John MacEvoy, who relocated and redeveloped the Verona Inn, has purchased 56 Grove Avenue, the former home of Congregation Beth Ahm, and is currently eyeing three redevelopment options.

MacEvoy, who is also a partner in Ariane Kitchen & Bar, closed on the synagogue property last week. He said in an interview this afternoon that he has three potential uses for the property in mind. One would be to redevelop as a location for another house of worship. “Catholicism and Judaism are in decline,” he said, “but African and Middle Eastern religions are growing.”

Option two would be to reshape the building, which has classrooms and a large open space that the synagogue used for services and, in its early days, basketball and theater performances, as a daycare or school. MacEvoy noted that Verona parents have tried unsuccessfully in the past to get a full-day kindergarten in the public schools. Verona does, however, have private kindergarten options at Our Lady of the Lake School; Executive Kids, which operates out of Brookdale Avenue School; and The Children’s House, a Montessori School based at Verona United Methodist Church.

Option three would be to use the site for affordable housing. The Verona Town Council disclosed in September that developers are considering affordable housing construction on four other sites in Verona: the former Poekel Travel Bureau office near the Verona Community Center, the former Children’s Institute site on Sunset Avenue, a private property now used as the Verona leaf dump on Commerce Court and a heavily wooded lot on Mount Prospect Avenue at the edge of Eagle Rock Reservation.

While Verona currently has immunity from any builder’s remedy lawsuits, the demise of the state Council on Affordable Housing leaves it–and other New Jersey municipalities–open to a variety of assertions about the number of low-income units it must build. One expert consulted by Verona has said we need 20 additional units, while the Fair Share Housing Center, an affordable-housing advocacy group, has pegged our shortfall at 327 units. Verona’s town manager, Matt Cavallo, said that MacEvoy has not yet filed with Verona as a so-called intervenor, the designation for developers and advocacy groups looking to build affordable housing.

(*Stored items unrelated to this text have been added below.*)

-- ==== Sys2Proof/Proofs/PredistortionHost.lean ====
section
/-!
What the host asks of observation and of pre-distortion (R216 to R218, R225, R227).
-/

namespace Sys2Proof.Machine

open Sys2Proof

/-! ### Groups and paths of observation -/

theorem State.obsGroup_modObsGroup_same {s : State} {g : Nat} (h : g < s.obs.length) (f : ObsGroup → ObsGroup) :
    (s.modObsGroup g f).obsGroup g = f (s.obsGroup g) := by
  simp [State.obsGroup, State.modObsGroup, h]

theorem State.obsOf_modObs_same {s : State} {p : Nat} (h : p < s.obsPath.length) (f : ObsPath → ObsPath) : (s.modObs p f).obsOf p = f (s.obsOf p) := by
  simp [State.obsOf, State.modObs, h]

theorem State.obsOf_modObs_other (s : State) {p q : Nat} (h : q ≠ p) (f : ObsPath → ObsPath) : (s.modObs p f).obsOf q = s.obsOf q := by
  simp [State.obsOf, State.modObs, Ne.symm h]

theorem nodup_groupPaths (g : Nat) : (groupPaths g).Nodup := List.Nodup.map_on (fun a _ b _ h => by omega) List.nodup_range

/-! ### Requests -/

section

variable {s : State} {g : Nat}

/-- The place of a capture follows the memory and the lengths of the groups' captures (R206). -/
theorem State.obsPlace_congr {u : State} (hshape : ∃ regs, u = { s with regs := regs })
    (hlen : ∀ k, k < 8 → u.get (Reg.GROUP.OBS_CTL.len k) = s.get (Reg.GROUP.OBS_CTL.len k)) : u.obsPlace g = s.obsPlace g := by
  have hslots : (List.range 8).map u.obsSlotBytes = (List.range 8).map s.obsSlotBytes :=
    List.map_congr_left fun k hk => by rw [State.obsSlotBytes, State.obsLen, hlen k (List.mem_range.1 hk)]; rfl
  have hbytes : u.allocBytes kindCapture = s.allocBytes kindCapture := by
    obtain ⟨_, rfl⟩ := hshape
    rfl
  rw [State.obsPlace, hbytes, hslots, State.obsPlace]

/-- The request's path is stored before the group is asked for. -/
theorem State.asked_hostPath (n : Nat) :
    (((s.put (Reg.GROUP.OBS_CTL.host_path g) n).dpdGoverns g != dpdOff || !((s.put (Reg.GROUP.OBS_CTL.host_path g) n).shedding shedDiag).isEmpty ||
      ((s.put (Reg.GROUP.OBS_CTL.host_path g) n).obsPlace g).isNone) = true) ↔
      s.dpdGoverns g ≠ dpdOff ∨ s.shedding shedDiag ≠ [] ∨ s.obsPlace g = none := by
  obtain ⟨u, hu⟩ : ∃ u, u = s.put (Reg.GROUP.OBS_CTL.host_path g) n := ⟨_, rfl⟩
  have hshape : ∃ regs, u = { s with regs := regs } := ⟨_, hu⟩
  have hplace : u.obsPlace g = s.obsPlace g := State.obsPlace_congr hshape fun k _ => by
    rw [hu]
    by_cases h : k = g
    · subst h
      exact s.get_put_apart (f := Reg.GROUP.OBS_CTL.host_path k) (g := Reg.GROUP.OBS_CTL.len k) rfl (by simp [Fld.apart]) n
    · exact s.get_put_elsewhere (f := Reg.GROUP.OBS_CTL.host_path g) (g := Reg.GROUP.OBS_CTL.len k) (by dsimp only; omega) n
  have hlevel : u.get Reg.POWER.STATUS.level = s.get Reg.POWER.STATUS.level := by
    rw [hu]
    exact s.get_put_elsewhere (f := Reg.GROUP.OBS_CTL.host_path g) (by dsimp only; omega) n
  have hkeep : u.shedEntry = s.shedEntry ∧ u.dpdGoverns g = s.dpdGoverns g := by
    obtain ⟨_, rfl⟩ := hshape
    exact ⟨rfl, rfl⟩
  obtain ⟨hentry, hgoverns⟩ := hkeep
  have hshed : u.shedding shedDiag = s.shedding shedDiag := by
    rw [State.shedding, hlevel, hentry, State.shedding]
  rw [← hu, hplace, hshed, hgoverns, Bool.or_eq_true, Bool.or_eq_true, bne_iff_ne, Bool.not_eq_true', List.isEmpty_eq_false_iff, Option.isNone_iff_eq_none,
    or_assoc]

theorem claim_obsHost : Claim.ObsHost := by
  intro s t ch g n hr hlen
  refine ⟨fun h => ?_, fun hgov hshed hplace => ?_, fun hpaths => ?_⟩
  · refine ⟨_, .of_eq (gives_hostCmd hr rfl) (if_pos (((s.atTime t).asked_hostPath n.val).2 h)), ?_, rfl⟩
    rw [State.get_put_same _ rfl]
    rfl
  · have hno : ¬ (s.dpdGoverns g.val ≠ dpdOff ∨ s.shedding shedDiag ≠ [] ∨ s.obsPlace g.val = none) := by
      rintro (h | h | h)
      · exact h hgov
      · exact h hshed
      · exact hplace h
    refine ⟨_, .of_eq (gives_hostCmd hr rfl) (if_neg (mt ((s.atTime t).asked_hostPath n.val).1 hno)), ?_, ?_, fun a ha => ?_⟩
    · have hg : g.val < ((s.atTime t).put (Reg.GROUP.OBS_CTL.host_path g.val) n.val).obs.length := hlen.symm ▸ g.isLt
      rw [State.obsGroup_modObsGroup_same hg]
    · exact (State.get_put_same (f := Reg.GROUP.OBS_CTL.host_path g.val) (s.atTime t) rfl n.val).trans (Nat.mod_eq_of_lt n.isLt)
    · exact State.word_put_other (f := Reg.GROUP.OBS_CTL.host_path g.val) (s.atTime t) (fun h => ha (List.mem_singleton.2 h.symm)) n.val
  · refine ⟨_, gives_hostCmd hr rfl, ?_, ?_, fun p hp => ?_, fun p hp => ?_⟩
    · exact State.forEach_keeps (f := fun p s => s.modObs p fun o => { o with attenRef := none, misses := [] }) State.regs (fun _ _ => rfl) (s.atTime t) _
    · exact State.forEach_keeps (f := fun p s => s.modObs p fun o => { o with attenRef := none, misses := [] }) State.mem (fun _ _ => rfl) (s.atTime t) _
    · have hp64 : p < 64 := by
        have := mem_groupPaths.1 hp
        omega
      refine State.forEach_at (A := fun x => x.obsPath.length = 64) (B := fun x => (x.obsOf p).attenRef = none ∧ (x.obsOf p).misses = []) (nodup_groupPaths g.val) hp
        hpaths (fun b _ _ x hx => (List.length_modify ..).trans hx) (fun x hx => ?_) fun b _ hb x hx => ?_
      · rw [State.obsOf_modObs_same (hx.symm ▸ hp64)]
        exact ⟨rfl, rfl⟩
      · rw [State.obsOf_modObs_other x hb.symm]
        exact hx
    · refine State.forEach_induct (P := fun x => x.obsOf p = s.obsOf p) rfl fun b hb x hx => ?_
      rw [State.obsOf_modObs_other x (by rintro rfl; exact hp (mem_groupPaths.1 hb))]
      exact hx

/-! ### The mode of adaptation -/

theorem fieldsAt_dpdAdapt (g : Fin 8) : fieldsAt (Reg.GROUP.DPD_ADAPT.word g.val).addr = [⟨8, 4, .rw, 3⟩, ⟨4, 4, .rw, 2⟩, ⟨3, 1, .wo, 0⟩, ⟨0, 2, .rw, 0⟩] := by
  revert g
  decide +kernel

/-- A write of DPD_ADAPT, before its mode acts (R225): the fields are stored, mode 0b11 keeps the mode, and `discard` releases the staged tables. -/
def State.dpdStored (s : State) (g : Nat) (v : Word) : State :=
  let a := (Reg.GROUP.DPD_ADAPT.word g).addr
  let u := s.setWord a ((fieldsAt a).foldl (storeField false (keepF (s.word a) 0 2 (· == 3) v)) (s.word a))
  if getBits v 3 1 = 1 then u.dpdDiscard g else u

/-- A fit in progress stops, and the banks it wrote are undefined (R225). -/
def State.dpdStopped (s : State) (g : Nat) : State :=
  if s.flag (Reg.GROUP.DPD_STATUS.fitting g) then
    ((s.forEach (s.obsGroup g).fit fun p s =>
        let idle := 1 - s.get (Reg.PIPE.DPD_STATUS.bank_in_force p)
        let s' := s.allocWrite kindDpd (dpdPlace p idle) (s.freeBytes dpdBytes)
        { s' with free := s'.free + dpdBytes }).put (Reg.GROUP.DPD_STATUS.fitting g) 0).modObsGroup g fun y => { y with fit := [], abandoned := false }
  else s

theorem State.dpdModeWrite_eq (v : Word) :
    s.dpdModeWrite g v = if getBits v 0 2 = 3 then s.dpdStored g v else (((s.dpdStored g v).dpdStopped g).dpdGovern g).dpdNewRound g := rfl

theorem dpdStored_spec (g : Fin 8) (v : Word) :
    (s.dpdStored g.val v).obs = s.obs ∧ (s.dpdStored g.val v).mem = s.mem ∧
      (s.dpdStored g.val v).dpdMode g.val = (if getBits v 0 2 = 3 then s.dpdMode g.val else getBits v 0 2) ∧
      (s.dpdStored g.val v).get (Reg.GROUP.DPD_STATUS.fitting g.val) = s.get (Reg.GROUP.DPD_STATUS.fitting g.val) ∧
      (s.dpdStored g.val v).get (Reg.GROUP.DPD_STATUS.verifying g.val) = s.get (Reg.GROUP.DPD_STATUS.verifying g.val) ∧
      SameOff (· ∈ [(Reg.GROUP.DPD_ADAPT.word g.val).addr, (Reg.GROUP.DPD_STATUS.word g.val).addr]) s (s.dpdStored g.val v) ∧
      ∃ regs, s.dpdStored g.val v = { s with regs := regs } := by
  obtain ⟨w, hw⟩ : ∃ w, w = (fieldsAt (Reg.GROUP.DPD_ADAPT.word g.val).addr).foldl
      (storeField false (keepF (s.word (Reg.GROUP.DPD_ADAPT.word g.val).addr) 0 2 (· == 3) v)) (s.word (Reg.GROUP.DPD_ADAPT.word g.val).addr) := ⟨_, rfl⟩
  obtain ⟨r, hr⟩ : ∃ r, r = s.setWord (Reg.GROUP.DPD_ADAPT.word g.val).addr w := ⟨_, rfl⟩
  have hu : s.dpdStored g.val v = if getBits v 3 1 = 1 then r.dpdDiscard g.val else r := by
    rw [hr, hw]
    rfl
  have hmode : getBits w 0 2 = if getBits v 0 2 = 3 then s.dpdMode g.val else getBits v 0 2 := by
    rw [hw, fieldsAt_dpdAdapt]
    simp only [List.foldl_cons, List.foldl_nil, storeField]
    rw [getBits_setBits_same _ (by decide), Nat.mod_eq_of_lt (getBits_lt _ 0 2), keepF]
    by_cases h : getBits v 0 2 = 3
    · rw [if_pos (beq_iff_eq.2 h), if_pos h, getBits_setBits_same _ (by decide), Nat.mod_eq_of_lt (getBits_lt _ 0 2)]
      rfl
    · rw [if_neg (by rw [beq_iff_eq]; exact h), if_neg h]
  have hne : (Reg.GROUP.DPD_STATUS.word g.val).addr ≠ (Reg.GROUP.DPD_ADAPT.word g.val).addr := by
    dsimp only
    omega
  have hrmode : r.dpdMode g.val = if getBits v 0 2 = 3 then s.dpdMode g.val else getBits v 0 2 := by
    rw [← hmode, hr]
    exact s.get_setWord_same (Reg.GROUP.DPD_ADAPT.mode g.val) w
  have hrget (f : Fld) (hf : f.addr = (Reg.GROUP.DPD_STATUS.word g.val).addr) : r.get f = s.get f := by
    rw [hr]
    exact s.get_setWord_other (by rw [hf]; exact hne) w
  have hrsame : SameOff (· ∈ [(Reg.GROUP.DPD_ADAPT.word g.val).addr, (Reg.GROUP.DPD_STATUS.word g.val).addr]) s r := by
    intro a ha
    rw [hr]
    exact State.word_setWord_other (fun h => ha (List.mem_cons.2 (.inl h))) s w
  have hrshape : ∃ regs, r = { s with regs := regs } := ⟨_, hr⟩
  rw [hu]
  split
  · refine ⟨?_, ?_, ?_, ?_, ?_, ?_, ?_⟩
    · obtain ⟨_, rfl⟩ := hrshape
      rfl
    · obtain ⟨_, rfl⟩ := hrshape
      rfl
    · have hput (x : State) (f : Fld) (hf : f.addr = (Reg.GROUP.DPD_STATUS.word g.val).addr) : (x.put f 0).dpdMode g.val = x.dpdMode g.val :=
        x.get_put_elsewhere (by rw [hf]; exact hne) 0
      rw [State.dpdDiscard, hput _ (Reg.GROUP.DPD_STATUS.staged g.val) rfl, hput _ (Reg.GROUP.DPD_STATUS.staged_mask g.val) rfl]
      exact hrmode
    · rw [State.dpdDiscard, State.get_put_apart _ rfl (by simp [Fld.apart]), State.get_put_apart _ rfl (by simp [Fld.apart])]
      exact hrget (Reg.GROUP.DPD_STATUS.fitting g.val) rfl
    · rw [State.dpdDiscard, State.get_put_apart _ rfl (by simp [Fld.apart]), State.get_put_apart _ rfl (by simp [Fld.apart])]
      exact hrget (Reg.GROUP.DPD_STATUS.verifying g.val) rfl
    · exact (hrsame.put (f := Reg.GROUP.DPD_STATUS.staged_mask g.val) (by simp) 0).put (f := Reg.GROUP.DPD_STATUS.staged g.val) (by simp) 0
    · obtain ⟨_, rfl⟩ := hrshape
      exact ⟨_, rfl⟩
  · refine ⟨?_, ?_, hrmode, hrget (Reg.GROUP.DPD_STATUS.fitting g.val) rfl, hrget (Reg.GROUP.DPD_STATUS.verifying g.val) rfl, hrsame, hrshape⟩
    · obtain ⟨_, rfl⟩ := hrshape
      rfl
    · obtain ⟨_, rfl⟩ := hrshape
      rfl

MacEvoy said today that he could possibly build structures up to four stories high on the property. Affordable housing is housing that can be rented or bought at a specified percentage of household income. In Essex County now, low income housing would be for families with annual incomes of $47,250 or less, while moderate income housing is for households with annual incomes of $75,360 or less. A separate federal program, Section 8 housing, subsidizes housing for households with annual incomes of $13,000 or less.

MacEvoy said that he has plans for all three options that he is reviewing, and does not expect to make any application to Verona zoning authorities before the December holidays. “I have Verona’s best interests at heart,” he said. MacEvoy also said that with the school or religious options, he would demolish the office, meeting room and kitchen part of the building that front on Personette Avenue. Workers have been clearing away the trees and shrubs from around the property in the last few days. “It will be nicer,” MacEvoy added. Converting the synagogue to use by another house of worship would likely not require zoning approval.

In May, the Verona Town Council announced that it was going to buy the synagogue property as a new home for the Verona Rescue Squad. But a petition drive by neighboring residents forced the Council to rescind that purchase. Congregation Beth Ahm’s members have had the opportunity to join B’nai Shalom, a Conservative synagogue in West Orange.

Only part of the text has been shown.